- Records shown -
-- ==== Sys2Proof/Laws/FramesMogil.lean ====
section
/-!
SUPPORT. What each operation of Machine/Mogil.lean may change, one lemma each.
-/

namespace Sys2Proof.Machine

set_option Elab.async false

open Sys2Proof

theorem State.setMogil_rf (s x1) :
    RF vS [.mogil] [] s (State.setMogil s x1) := by
  unfold State.setMogil
  refine rf_upd (b := s) ?_ ⟨fun f hf hv => by cases f <;> first | exact absurd (by decide) hf | exact absurd rfl hv | rfl | exact ⟨rfl, rfl⟩ | exact ⟨rfl, rfl, rfl, rfl, rfl⟩, Or.inr fun _ _ => rfl⟩ (Keeps.of rfl (Nat.le_refl _) rfl)
  exact rf_refl

theorem State.negotiate_rf (s x1) :
    RF vS [.mogil] [] s (State.negotiate s x1) := by
  unfold State.negotiate
  extract_lets v0 v1
  split
  rename_i w2 w3 w4 w5
  refine rf_step (State.sendCell_rf _ _ _ _) rfl rfl ?_
  refine rf_step (State.setGrp_rf _ _ _) rfl rfl ?_
  exact rf_refl

theorem execMogilMarkerRx_rf (x0 x1 s) :
    RF vOut [.freeCtr, .octets, .mogil, .fab, .pot, .alarms] [0x501004, 0x50100C, 0xB20006, 0xB20007, 0xB2000F] s (execMogilMarkerRx x0 x1 s) := by
  unfold execMogilMarkerRx
  extract_lets v0 v1 v2 v3 v4 v5 v6 v7 v8 v9 v10 v11 v12 v13 v14 v15
  refine rf_cut (W := vS) v8 ?_ (fun h16 => ?_)
  · unfold v8
    refine rf_step (State.bumpBy_rf _ _ _ _) rfl rfl ?_
    refine rf_step (State.setGrp_rf _ _ _) rfl rfl ?_
    exact rf_refl
  refine rf_cut (W := vS) v9 ?_ (fun h17 => ?_)
  · unfold v9
    refine rf_ite (fun _h18 => ?_) (fun _h19 => ?_)
    · refine rf_step (State.setNum_rf _ _ _ _) rfl rfl ?_
      exact h16
    · exact h16
  refine rf_cut (W := vS) v10 ?_ (fun h20 => ?_)
  · unfold v10
    refine rf_ite (fun _h21 => ?_) (fun _h22 => ?_)
    · refine rf_step (State.setDefect_rf _ _ _ _) rfl rfl ?_
      refine rf_step (State.setDefect_rf _ _ _ _) rfl rfl ?_
      exact h17
    · exact h17
  refine rf_cut (W := vS) v11 ?_ (fun h23 => ?_)
  · unfold v11
    refine rf_step (State.setDefect_rf _ _ _ _) rfl rfl ?_
    exact h20
  refine rf_cut (W := vS) v12 ?_ (fun h24 => ?_)
  · unfold v12
    refine rf_step (State.setDefect_rf _ _ _ _) rfl rfl ?_
    exact h23
  refine rf_cut (W := vS) v13 ?_ (fun h25 => ?_)
  · unfold v13
    refine rf_step (State.setDefect_rf _ _ _ _) rfl rfl ?_
    exact h24
  refine rf_cut (W := vS) v14 ?_ (fun h26 => ?_)
  · unfold v14
    refine rf_step (State.setDefect_rf _ _ _ _) rfl rfl ?_
    exact h25
  refine rf_ite (fun _h27 => ?_) (fun _h28 => ?_)
  · refine rf_next ?_
    exact rf_refl
  · refine rf_ite (fun _h29 => ?_) (fun _h30 => ?_)
    · refine rf_next ?_
      refine rf_step (State.negotiate_rf _ _) rfl rfl ?_
      refine rf_step (State.setGrp_rf _ _ _) rfl rfl ?_
      exact h26
    · refine rf_next ?_
      exact h26

theorem State.acceptCell_rf (s x1 x2 x3) :
    RF vSnd [.mogil] [] s (State.acceptCell s x1 x2 x3) := by
  unfold State.acceptCell
  extract_lets v0 v1
  refine rf_ite (fun _h2 => ?_) (fun _h3 => ?_)
  · refine rf_snd ?_
    exact rf_refl
  · refine rf_ite (fun _h4 => ?_) (fun _h5 => ?_)
    · refine rf_snd ?_
      refine rf_step (State.setGrp_rf _ _ _) rfl rfl ?_
      exact rf_refl
    · refine rf_snd ?_
      exact rf_refl

theorem State.takeAck_rf (s x1 x2) :
    RF vS [.mogil] [0x501009] s (State.takeAck s x1 x2) := by
  unfold State.takeAck
  extract_lets v0 v1 v2
  refine rf_cut (W := vS) v2 ?_ (fun h3 => ?_)
  · unfold v2
    refine rf_step (State.setGrp_rf _ _ _) rfl rfl ?_
    exact rf_refl
  refine rf_ite (fun _h4 => ?_) (fun _h5 => ?_)
  · refine rf_step (State.resendDue_rf _ _) rfl rfl ?_
    exact h3
  · exact h3

theorem execMogilLinkCellRx_rf (x0 x1 s) :
    RF vOut [.mogil] [0x501009] s (execMogilLinkCellRx x0 x1 s) := by
  unfold execMogilLinkCellRx
  split
  · rename_i w0 w1 w2
    refine rf_pair_snd w2 ?_ (fun h3 => ?_)
    · refine rf_step (State.acceptCell_rf _ _ _ _) rfl rfl ?_
      exact rf_refl
    refine rf_next ?_
    refine rf_step (State.takeAck_rf _ _ _) rfl rfl ?_
    exact h3
  · rename_i w4 w5 w6
    refine rf_pair_snd w6 ?_ (fun h7 => ?_)
    · refine rf_step (State.acceptCell_rf _ _ _ _) rfl rfl ?_
      exact rf_refl
    refine rf_next ?_
    exact h7

theorem execMogilNakRx_rf (x0 x1 s) :
    RF vOut [.freeCtr, .octets, .mogil, .fab, .pot, .alarms] [0x501009, 0xB20006, 0xB20007, 0xB2000F] s (execMogilNakRx x0 x1 s) := by
  unfold execMogilNakRx
  split
  · rename_i w0 w1 w2
    refine rf_pair_snd w2 ?_ (fun h3 => ?_)
    · refine rf_step (State.acceptCell_rf _ _ _ _) rfl rfl ?_
      exact rf_refl
    refine rf_next ?_
    refine rf_ite (fun _h4 => ?_) (fun _h5 => ?_)
    · refine rf_step (State.resendAll_rf _ _) rfl rfl ?_
      refine rf_step (State.takeAck_rf _ _ _) rfl rfl ?_
      exact h3
    · exact h3
  · rename_i w6 w7 w8
    refine rf_pair_snd w8 ?_ (fun h9 => ?_)
    · refine rf_step (State.acceptCell_rf _ _ _ _) rfl rfl ?_
      exact rf_refl
    refine rf_next ?_
    exact h9

theorem execMogilLinkCellSend_rf (x0 s) :
    RF vOut [.mogil] [] s (execMogilLinkCellSend x0 s) := by
  unfold execMogilLinkCellSend
  refine rf_ite (fun _h0 => ?_) (fun _h1 => ?_)
  · refine rf_next ?_
    exact rf_refl
  · refine rf_next ?_
    refine rf_step (State.sendCell_rf _ _ _ _) rfl rfl ?_
    exact rf_refl

theorem State.sendKex_rf (s x1 x2) :
    RF vS [.freeCtr, .mogil] [] s (State.sendKex s x1 x2) := by
  unfold State.sendKex
  extract_lets v0 v1 v2
  refine rf_cut (W := vS) v2 ?_ (fun h3 => ?_)
  · unfold v2
    refine rf_upd (b := s) ?_ ⟨fun f hf hv => by cases f <;> first | exact absurd (by decide) hf | exact absurd rfl hv | rfl | exact ⟨rfl, rfl⟩ | exact ⟨rfl, rfl, rfl, rfl, rfl⟩, Or.inr fun _ _ => rfl⟩ (Keeps.of rfl (Nat.le_add_right _ _) rfl)
    exact rf_refl
  refine rf_foldl ?_ (fun t4 x5 h6 => ?_)
  · exact h3
  · refine rf_step (State.sendCell_rf _ _ _ _) rfl rfl ?_
    exact h6

theorem State.startKex_rf (s) :
    RF vS [.freeCtr, .mogil] [] s (State.startKex s) := by
  unfold State.startKex
  refine rf_ite (fun _h0 => ?_) (fun _h1 => ?_)
  · exact rf_refl
  · split
    · rename_i w2 w3 w4
      extract_lets v5 v6 v7
      refine rf_cut (W := vS) v6 ?_ (fun h8 => ?_)
      · unfold v6
        refine rf_step (State.sendKex_rf _ _ _) rfl rfl ?_
        refine rf_step (State.setGrp_rf _ _ _) rfl rfl ?_
        exact rf_refl
      refine rf_step (State.setMogil_rf _ _) rfl rfl ?_
      exact h8
    · rename_i w9 w10
      exact rf_refl

theorem State.sendConfirm_rf (s x1) :
    RF vS [.mogil] [] s (State.sendConfirm s x1) := by
  unfold State.sendConfirm
  extract_lets v0
  refine rf_step (State.sendCell_rf _ _ _ _) rfl rfl ?_
  exact rf_refl

theorem State.secureAll_rf (s) :
    RF vS [.mogil] [] s (State.secureAll s) := by
  unfold State.secureAll
  refine rf_foldl ?_ (fun t0 x1 h2 => ?_)
  · exact rf_refl
  · extract_lets v3
    refine rf_ite (fun _h4 => ?_) (fun _h5 => ?_)
    · refine rf_step (State.sendConfirm_rf _ _) rfl rfl ?_
      refine rf_step (State.setGrp_rf _ _ _) rfl rfl ?_
      exact h2
    · exact h2

theorem State.startSession_rf (s x1) :
    RF vS [.mogil] [] s (State.startSession s x1) := by
  unfold State.startSession
  extract_lets v0
  refine rf_step (State.setGrp_rf _ _ _) rfl rfl ?_
  exact rf_refl

theorem State.newSession_rf (s) :
    RF vS [.mogil] [] s (State.newSession s) := by
  unfold State.newSession
  extract_lets v0 v1
  refine rf_cut (W := vS) v0 ?_ (fun h2 => ?_)
  · unfold v0
    refine rf_foldl ?_ (fun t3 x4 h5 => ?_)
    · exact rf_refl
    · refine rf_ite (fun _h6 => ?_) (fun _h7 => ?_)
      · exact h5
      · refine rf_step (State.startSession_rf _ _) rfl rfl ?_
        exact h5
  refine rf_step (State.secureAll_rf _) rfl rfl ?_
  refine rf_step (State.setMogil_rf _ _) rfl rfl ?_
  exact h2

theorem State.renewSession_rf (s x1) :
    RF vS [.freeCtr, .octets, .mogil, .fab, .pot, .alarms] [0xB20006, 0xB20007, 0xB2000F] s (State.renewSession s x1) := by
  unfold State.renewSession
  extract_lets v0 v1 v2 v3
  refine rf_cut (W := vS) v1 ?_ (fun h4 => ?_)
  · unfold v1
    refine rf_foldl ?_ (fun t5 x6 h7 => ?_)
    · exact rf_refl
    · extract_lets v8
      refine rf_ite (fun _h9 => ?_) (fun _h10 => ?_)
      · refine rf_step (State.setGrp_rf _ _ _) rfl rfl ?_
        exact h7
      · exact h7
  refine rf_cut (W := vS) v3 ?_ (fun h11 => ?_)
  · unfold v3
    refine rf_step (State.setMogil_rf _ _) rfl rfl ?_
    exact h4
  refine rf_ite (fun _h12 => ?_) (fun _h13 => ?_)
  · refine rf_step (State.startKex_rf _) rfl rfl ?_
    refine rf_step (State.leaveTo_rf _ _ _) rfl rfl ?_
    exact h11
  · exact rf_refl

theorem State.renewNext_rf (s) :
    RF vS [.freeCtr, .octets, .mogil, .fab, .pot, .alarms] [0xB20006, 0xB20007, 0xB2000F] s (State.renewNext s) := by
  unfold State.renewNext
  refine rf_ite (fun _h0 => ?_) (fun _h1 => ?_)
  · split
    · rename_i w2 w3 w4
      extract_lets v5 v6
      refine rf_cut (W := vS) v5 ?_ (fun h7 => ?_)
      · unfold v5
        refine rf_step (State.startSession_rf _ _) rfl rfl ?_
        refine rf_step (State.leaveTo_rf _ _ _) rfl rfl ?_
        exact rf_refl
      refine rf_step (State.sendConfirm_rf _ _) rfl rfl ?_
      refine rf_step (State.setGrp_rf _ _ _) rfl rfl ?_
      exact h7
    · rename_i w8 w9
      exact rf_refl
  · exact rf_refl

theorem State.toSecuring_rf (s x1 x2) :
    RF vS [.freeCtr, .mogil] [] s (State.toSecuring s x1 x2) := by
  unfold State.toSecuring
  extract_lets v0 v1 v2
  refine rf_cut (W := vS) v1 ?_ (fun h3 => ?_)
  · unfold v1
    refine rf_step (State.setGrp_rf _ _ _) rfl rfl ?_
    exact rf_refl
  refine rf_ite (fun _h4 => ?_) (fun _h5 => ?_)
  · refine rf_step (State.sendConfirm_rf _ _) rfl rfl ?_
    refine rf_step (State.setGrp_rf _ _ _) rfl rfl ?_
    exact h3
  · refine rf_step (State.startKex_rf _) rfl rfl ?_
    exact h3

theorem execMogilVersionRx_rf (x0 x1 x2 x3 s) :
    RF vOut [.freeCtr, .octets, .mogil, .fab, .pot, .alarms] [0xB20006, 0xB20007, 0xB2000F] s (execMogilVersionRx x0 x1 x2 x3 s) := by
  unfold execMogilVersionRx
  split
  · rename_i w0 w1 w2
    refine rf_pair_snd w2 ?_ (fun h3 => ?_)
    · refine rf_step (State.acceptCell_rf _ _ _ _) rfl rfl ?_
      exact rf_refl
    extract_lets v4 v5 v6
    refine rf_cut (W := vS) v5 ?_ (fun h7 => ?_)
    · unfold v5
      refine rf_step (State.setGrp_rf _ _ _) rfl rfl ?_
      exact h3
    refine rf_ite (fun _h8 => ?_) (fun _h9 => ?_)
    · refine rf_ite (fun _h10 => ?_) (fun _h11 => ?_)
      · refine rf_next ?_
        refine rf_step (State.toSecuring_rf _ _ _) rfl rfl ?_
        exact h7
      · refine rf_next ?_
        refine rf_step (State.toHold_rf _ _ _) rfl rfl ?_
        exact h7
    · refine rf_next ?_
      exact h3
  · rename_i w12 w13 w14
    refine rf_pair_snd w14 ?_ (fun h15 => ?_)
    · refine rf_step (State.acceptCell_rf _ _ _ _) rfl rfl ?_
      exact rf_refl
    refine rf_next ?_
    exact h15

theorem execMogilKexRx_rf (x0 x1 x2 x3 x4 x5 s) :
    RF vOut [.freeCtr, .octets, .mogil, .fab, .pot, .alarms] [0xB20006, 0xB20007, 0xB2000F] s (execMogilKexRx x0 x1 x2 x3 x4 x5 s) := by
  unfold execMogilKexRx
  split
  · rename_i w0 w1 w2
    refine rf_pair_snd w2 ?_ (fun h3 => ?_)
    · refine rf_step (State.acceptCell_rf _ _ _ _) rfl rfl ?_
      exact rf_refl
    extract_lets v4 v5 v6 v7
    refine rf_cut (W := vS) v6 ?_ (fun h8 => ?_)
    · unfold v6
      refine rf_step (State.setGrp_rf _ _ _) rfl rfl ?_
      exact h3
    refine rf_cut (W := vS) v7 ?_ (fun h9 => ?_)
    · unfold v7
      refine rf_ite (fun _h10 => ?_) (fun _h11 => ?_)
      · refine rf_step (State.sendKex_rf _ _ _) rfl rfl ?_
        exact h8
      · exact h8
    refine rf_ite (fun _h12 => ?_) (fun _h13 => ?_)
    · refine rf_next ?_
      exact h3
    · refine rf_ite (fun _h14 => ?_) (fun _h15 => ?_)
      · refine rf_next ?_
        refine rf_step (State.toHold_rf _ _ _) rfl rfl ?_
        exact h3
      · refine rf_ite (fun _h16 => ?_) (fun _h17 => ?_)
        · split
          · rename_i w18 w19 w20 w21 w22 w23
            refine rf_ite (fun _h24 => ?_) (fun _h25 => ?_)
            · refine rf_next ?_
              refine rf_step (State.newSession_rf _) rfl rfl ?_
              exact h9
            · refine rf_next ?_
              refine rf_step (State.startKex_rf _) rfl rfl ?_
              refine rf_step (State.toHold_rf _ _ _) rfl rfl ?_
              exact h9
          · rename_i w26 w27 w28
            refine rf_next ?_
            exact h9
        · refine rf_next ?_
          exact h3
  · rename_i w29 w30 w31
    refine rf_pair_snd w31 ?_ (fun h32 => ?_)
    · refine rf_step (State.acceptCell_rf _ _ _ _) rfl rfl ?_
      exact rf_refl
    refine rf_next ?_
    exact h32

theorem execMogilKexTimeout_rf (s) :
    RF vOut [.freeCtr, .octets, .mogil, .fab, .pot, .alarms] [0xB20006, 0xB20007, 0xB2000F] s (execMogilKexTimeout s) := by
  unfold execMogilKexTimeout
  split
  · rename_i w0 w1 w2
    extract_lets v3 v4 v5
    refine rf_cut (W := vS) v4 ?_ (fun h6 => ?_)
    · unfold v4
      refine rf_step (State.sendKex_rf _ _ _) rfl rfl ?_
      refine rf_step (State.setGrp_rf _ _ _) rfl rfl ?_
      exact rf_refl
    refine rf_ite (fun _h7 => ?_) (fun _h8 => ?_)
    · refine rf_next ?_
      exact rf_refl
    · refine rf_ite (fun _h9 => ?_) (fun _h10 => ?_)
      · refine rf_next ?_
        refine rf_step (State.setMogil_rf _ _) rfl rfl ?_
        exact h6
      · refine rf_next ?_
        refine rf_step (State.startKex_rf _) rfl rfl ?_
        refine rf_step (State.toHold_rf _ _ _) rfl rfl ?_
        exact rf_refl
  · rename_i w11 w12
    refine rf_next ?_
    exact rf_refl

theorem execMogilConfirmRx_rf (x0 x1 x2 x3 x4 x5 x6 s) :
    RF vOut [.freeCtr, .octets, .mogil, .fab, .pot, .alarms] [0xB20006, 0xB20007, 0xB2000F] s (execMogilConfirmRx x0 x1 x2 x3 x4 x5 x6 s) := by
  unfold execMogilConfirmRx
  split
  · rename_i w0 w1 w2
    refine rf_pair_snd w2 ?_ (fun h3 => ?_)
    · refine rf_step (State.acceptCell_rf _ _ _ _) rfl rfl ?_
      exact rf_refl
    extract_lets v4 v5 v6
    refine rf_cut (W := vS) v5 ?_ (fun h7 => ?_)
    · unfold v5
      refine rf_step (State.setGrp_rf _ _ _) rfl rfl ?_
      exact h3
    refine rf_ite (fun _h8 => ?_) (fun _h9 => ?_)
    · refine rf_next ?_
      exact h3
    · refine rf_ite (fun _h10 => ?_) (fun _h11 => ?_)
      · refine rf_next ?_
        refine rf_step (State.renewNext_rf _) rfl rfl ?_
        refine rf_step (State.setMogil_rf _ _) rfl rfl ?_
        exact h7
      · refine rf_next ?_
        refine rf_step (State.toHold_rf _ _ _) rfl rfl ?_
        exact h3
  · rename_i w12 w13 w14
    refine rf_pair_snd w14 ?_ (fun h15 => ?_)
    · refine rf_step (State.acceptCell_rf _ _ _ _) rfl rfl ?_
      exact rf_refl
    refine rf_next ?_
    exact h15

- Exercise -
Taking the listing above as the source, transcribe only the lines starting at the line with "refine rf_cut (W := vS) v10" and going through the line with "RF vS [.mogil] [0x501009]", unaltered and with both ends included.

- Answer area -
  refine rf_cut (W := vS) v10 ?_ (fun h20 => ?_)
  · unfold v10
    refine rf_ite (fun _h21 => ?_) (fun _h22 => ?_)
    · refine rf_step (State.setDefect_rf _ _ _ _) rfl rfl ?_
      refine rf_step (State.setDefect_rf _ _ _ _) rfl rfl ?_
      exact h17
    · exact h17
  refine rf_cut (W := vS) v11 ?_ (fun h23 => ?_)
  · unfold v11
    refine rf_step (State.setDefect_rf _ _ _ _) rfl rfl ?_
    exact h20
  refine rf_cut (W := vS) v12 ?_ (fun h24 => ?_)
  · unfold v12
    refine rf_step (State.setDefect_rf _ _ _ _) rfl rfl ?_
    exact h23
  refine rf_cut (W := vS) v13 ?_ (fun h25 => ?_)
  · unfold v13
    refine rf_step (State.setDefect_rf _ _ _ _) rfl rfl ?_
    exact h24
  refine rf_cut (W := vS) v14 ?_ (fun h26 => ?_)
  · unfold v14
    refine rf_step (State.setDefect_rf _ _ _ _) rfl rfl ?_
    exact h25
  refine rf_ite (fun _h27 => ?_) (fun _h28 => ?_)
  · refine rf_next ?_
    exact rf_refl
  · refine rf_ite (fun _h29 => ?_) (fun _h30 => ?_)
    · refine rf_next ?_
      refine rf_step (State.negotiate_rf _ _) rfl rfl ?_
      refine rf_step (State.setGrp_rf _ _ _) rfl rfl ?_
      exact h26
    · refine rf_next ?_
      exact h26

theorem State.acceptCell_rf (s x1 x2 x3) :
    RF vSnd [.mogil] [] s (State.acceptCell s x1 x2 x3) := by
  unfold State.acceptCell
  extract_lets v0 v1
  refine rf_ite (fun _h2 => ?_) (fun _h3 => ?_)
  · refine rf_snd ?_
    exact rf_refl
  · refine rf_ite (fun _h4 => ?_) (fun _h5 => ?_)
    · refine rf_snd ?_
      refine rf_step (State.setGrp_rf _ _ _) rfl rfl ?_
      exact rf_refl
    · refine rf_snd ?_
      exact rf_refl

theorem State.takeAck_rf (s x1 x2) :
    RF vS [.mogil] [0x501009] s (State.takeAck s x1 x2) := by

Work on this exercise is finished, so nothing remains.